Posted by: Tom on March 10, 2003 03:31 PM

Chris,

Same thing happens here -- for instance, in Boulder, CO...they have rules that constrain growth in housing stock to 1% per year. As a result, buyers typically don't evaluate a property based on the current house, but on the size of the lot. It's not unheard of to see 1/4 acre lots go for $60-$75 even $100 a square. Want an acre lot? Better come prepared to write a seven figure check.

The result is if you're sitting on a 20-30 year old house, no way are you making improvements -- they won't matter. No one's going to buy your house...only the land it sits on. The house gets demolished no matter what condition its in.

For commerical real estate the regulations are even worse...anyone ever try to develop raw land for commercial use? I'd bet those of you who have, probably have never ending stories of the insane costs of regulatory compliance.

Posted by: Matt Johnson on March 10, 2003 04:30 PM

And here's this little note from the Washington Post over the weekend that the District area's land use policy directly contributes to sprawl and higher home prices: http://www.washingtonpost.com/wp-dyn/articles/A63192-2003Mar8.html

Excerpts:

More than half of the land surrounding the nation's capital is now "protected" from typical suburban housing development.

Land use plans in 14 counties of Virginia and Maryland limit home builders to no more than one house on every three acres -- with some counties curtailing development even more.

The restrictions are supposedly aimed at preserving farmland, forests and meadows, but in practice have resulted in the loss of "open space."

"Rural" lots of six acres which have been set aside for just one residence, for example, would have accommodated 30 homes under typical suburban zoning.

Also note according to that Fed article I sent earlier that in at least 10 markets, housing prices have declined in the past ten years...do to what? lower regulation.

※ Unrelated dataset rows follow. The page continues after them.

-- ==== Sys2Proof/Machine/Sequencer.lean ====
section
/-! DEFINITION. The rows of the step machine that need no command (rule R126 rows 2 and 8 to 12), and what presenting a command does
at an edge with `rst = 0` (rules R61, R51). -/

namespace Sys2Proof.Machine

/-- One edge with `rst = 0` at which no command is accepted: rows 2 and 8 to 12 of rule R126. -/
def engineEdge (s : State) : Host.Outcome State Fault Refusal :=
  match s.phase with
  | .idle => .next s
  | .kexp => expansionStep s
  | .encr => encRoundStep s
  | .decr => decRoundStep s
  | .resp => if s.ports.rspReady then .next (takeResponse s) else .next s

/-- One edge with `rst = 0` at which a command is presented: in `IDLE` it is accepted; in any other phase `cmd_ready = 0`, the
command waits, and the engine takes the step of its phase (rules R61, R126; log entry 4). -/
def presentCommand (accept : State → State) (s : State) : Host.Outcome State Fault Refusal :=
  if s.cmdReady then .next (accept s) else engineEdge s

end Sys2Proof.Machine
end

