-- ==== Sys2Proof/Laws/Encoding.lean ====
section
/-! SUPPORT. The two fields of a command word (rule R62). -/

namespace Sys2Proof

/-- The opcode of a word put together from an opcode and an operand. -/
@[simp] theorem opField_append (op : BitVec 2) (data : Word) : opField (op ++ data : BitVec (2 + 128)) = op := by
  apply BitVec.eq_of_getLsbD_eq
  intro i hi
  simp only [opField, BitVec.getLsbD_extractLsb', BitVec.getLsbD_append, hi, decide_true, Bool.true_and]
  rw [if_neg (by omega), Nat.add_sub_cancel_left]

/-- The operand of a word put together from an opcode and an operand. -/
@[simp] theorem dataField_append (op : BitVec 2) (data : Word) : dataField (op ++ data : BitVec (2 + 128)) = data := by
  apply BitVec.eq_of_getLsbD_eq
  intro i hi
  simp only [dataField, BitVec.getLsbD_extractLsb', BitVec.getLsbD_append, hi, decide_true, Bool.true_and, Nat.zero_add,
    if_true]

/-- A command word is its two fields put together. -/
theorem append_fields (w : CmdWord) : (opField w ++ dataField w : BitVec (2 + 128)) = w := by
  apply BitVec.eq_of_getLsbD_eq
  intro i hi
  simp only [opField, dataField, BitVec.getLsbD_append, BitVec.getLsbD_extractLsb', Nat.zero_add]
  by_cases h : i < 128
  · simp only [h, decide_true, Bool.true_and, if_true]
  · rw [if_neg h, Nat.add_sub_cancel' (by omega)]
    simp only [show i - 128 < 2 by omega, decide_true, Bool.true_and]

/-- An opcode is one of the four of rule R63. -/
theorem opcode_cases (op : BitVec 2) : op = 0b00#2 ∨ op = 0b01#2 ∨ op = 0b10#2 ∨ op = 0b11#2 := by
  revert op
  decide

/-- The four rows of the opcode map (rule R63). -/
@[simp] theorem decodeOp_rsvd (data : Word) : decodeOp 0b00#2 data = .rsvd data := rfl
@[simp] theorem decodeOp_ldkey (data : Word) : decodeOp 0b01#2 data = .ldkey data := rfl
@[simp] theorem decodeOp_enc (data : Word) : decodeOp 0b10#2 data = .enc data := rfl
@[simp] theorem decodeOp_dec (data : Word) : decodeOp 0b11#2 data = .dec data := rfl

/-- The command on the command ports (rules R61, R63). -/
theorem decodeCmd_portWord (p : PortIn) : decodeCmd (portWord p) = decodeOp p.cmdOp p.cmdData := by
  simp only [decodeCmd, portWord, opField_append, dataField_append]

end Sys2Proof
end

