/-- A rotation keeps the number of one bits: it reads the same bits in a rotated order. -/
theorem countP_getLsbD_rotl8 (v : Byte) {n : Nat} (hn : n < 8) :
    (List.range 8).countP (fun j => (rotl8 v n).getLsbD j) = (List.range 8).countP (fun j => v.getLsbD j) :=
  calc (List.range 8).countP (fun j => (rotl8 v n).getLsbD j)
      = (List.range 8).countP (fun j => v.getLsbD ((j + (8 - n)) % 8)) :=
        List.countP_congr fun j hj => by rw [getLsbD_rotl8 v n j hn (List.mem_range.mp hj)]
    _ = ((List.range 8).rotate (8 - n)).countP (fun j => v.getLsbD j) := by
        rw [← map_add_mod_range, List.countP_map]; rfl
    _ = (List.range 8).countP (fun j => v.getLsbD j) := (List.rotate_perm _ _).countP_eq _

/-! ### The layers, byte by byte and bit by bit -/

theorem byteAt_perm (s : Word) {p : Nat} (hp : p < 16) : byteAt (perm s) p = rotl8 (byteAt s p) (pshift p) :=
  byteAt_packLanes (fun p => rotl8 (byteAt s p) (pshift p)) p hp

theorem byteAt_invPerm (s : Word) {p : Nat} (hp : p < 16) : byteAt (invPerm s) p = rotr8 (byteAt s p) (pshift p) :=
  byteAt_packLanes (fun p => rotr8 (byteAt s p) (pshift p)) p hp

/-- `INVPERM` by left rotations (rule R102). -/
theorem byteAt_invPerm_rotl8 (s : Word) {p : Nat} (hp : p < 16) :
    byteAt (invPerm s) p = rotl8 (byteAt s p) ((8 - pshift p) % 8) := by
  rw [byteAt_invPerm s hp, rotr8_eq_rotl8 _ (pshift_lt p)]

/-- A bit of a value is a bit of one of its bytes (rule R9). -/
theorem getLsbD_eq_getLsbD_byteAt (v : Word) (p : Nat) {k : Nat} (hk : k < 8) :
    v.getLsbD (8 * p + k) = (byteAt v p).getLsbD k := by
  rw [getLsbD_byteAt, decide_eq_true hk, Bool.true_and]

/-- A byte that `t` holds rotated left by n has bit k of `s` at bit `(k + n) mod 8`. -/
theorem getLsbD_of_byteAt_eq_rotl8 {s t : Word} {p n k : Nat} (hn : n < 8) (hk : k < 8)
    (h : byteAt t p = rotl8 (byteAt s p) n) : t.getLsbD (8 * p + (k + n) % 8) = s.getLsbD (8 * p + k) := by
  rw [getLsbD_eq_getLsbD_byteAt t p (Nat.mod_lt _ (by decide)), h, getLsbD_rotl8_add _ hn hk, getLsbD_eq_getLsbD_byteAt s p hk]

/-- The wiring of `PERM` (rule R103). -/
theorem getLsbD_perm (s : Word) {p k : Nat} (hp : p < 16) (hk : k < 8) :
    (perm s).getLsbD (8 * p + (k + pshift p) % 8) = s.getLsbD (8 * p + k) :=
  getLsbD_of_byteAt_eq_rotl8 (pshift_lt p) hk (byteAt_perm s hp)

/-- The wiring of `INVPERM` (rule R103). -/
theorem getLsbD_invPerm (s : Word) {p k : Nat} (hp : p < 16) (hk : k < 8) :
    (invPerm s).getLsbD (8 * p + (k + (8 - pshift p)) % 8) = s.getLsbD (8 * p + k) := by
  rw [← Nat.add_mod_mod]
  exact getLsbD_of_byteAt_eq_rotl8 (Nat.mod_lt _ (by decide)) hk (byteAt_invPerm_rotl8 s hp)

Still believe in that bubble?

Posted by: Matt Johnson on March 10, 2003 06:14 PM

And here's this little note from the Washington Post over the weekend that the District area's land use policy directly contributes to sprawl and higher home prices: http://www.washingtonpost.com/wp-dyn/articles/A63192-2003Mar8.html

Excerpts:

More than half of the land surrounding the nation's capital is now "protected" from typical suburban housing development.

Land use plans in 14 counties of Virginia and Maryland limit home builders to no more than one house on every three acres -- with some counties curtailing development even more.

The restrictions are supposedly aimed at preserving farmland, forests and meadows, but in practice have resulted in the loss of "open space."

"Rural" lots of six acres which have been set aside for just one residence, for example, would have accommodated 30 homes under typical suburban zoning.

Also note according to that Fed article I sent earlier that in at least 10 markets, housing prices have declined in the past ten years...due to what? lower regulation.

Still believe in that bubble?

Posted by: Matt Johnson on March 10, 2003 06:14 PM

Can anyone hazard a guess as to when the bubble in D.C. (the city, not the 'burbs) will pop? I want to buy, but I have the neat luck of always getting into something just before the bubble bursts. I'll alert everyone when I buy so they know to get out. The last time I invested substantially, I triggered a global recession.

Posted by: md on March 11, 2003 10:47 AM

I'd be fascinated to know what the ratio is for the UK. My guess is that it's stupidly high.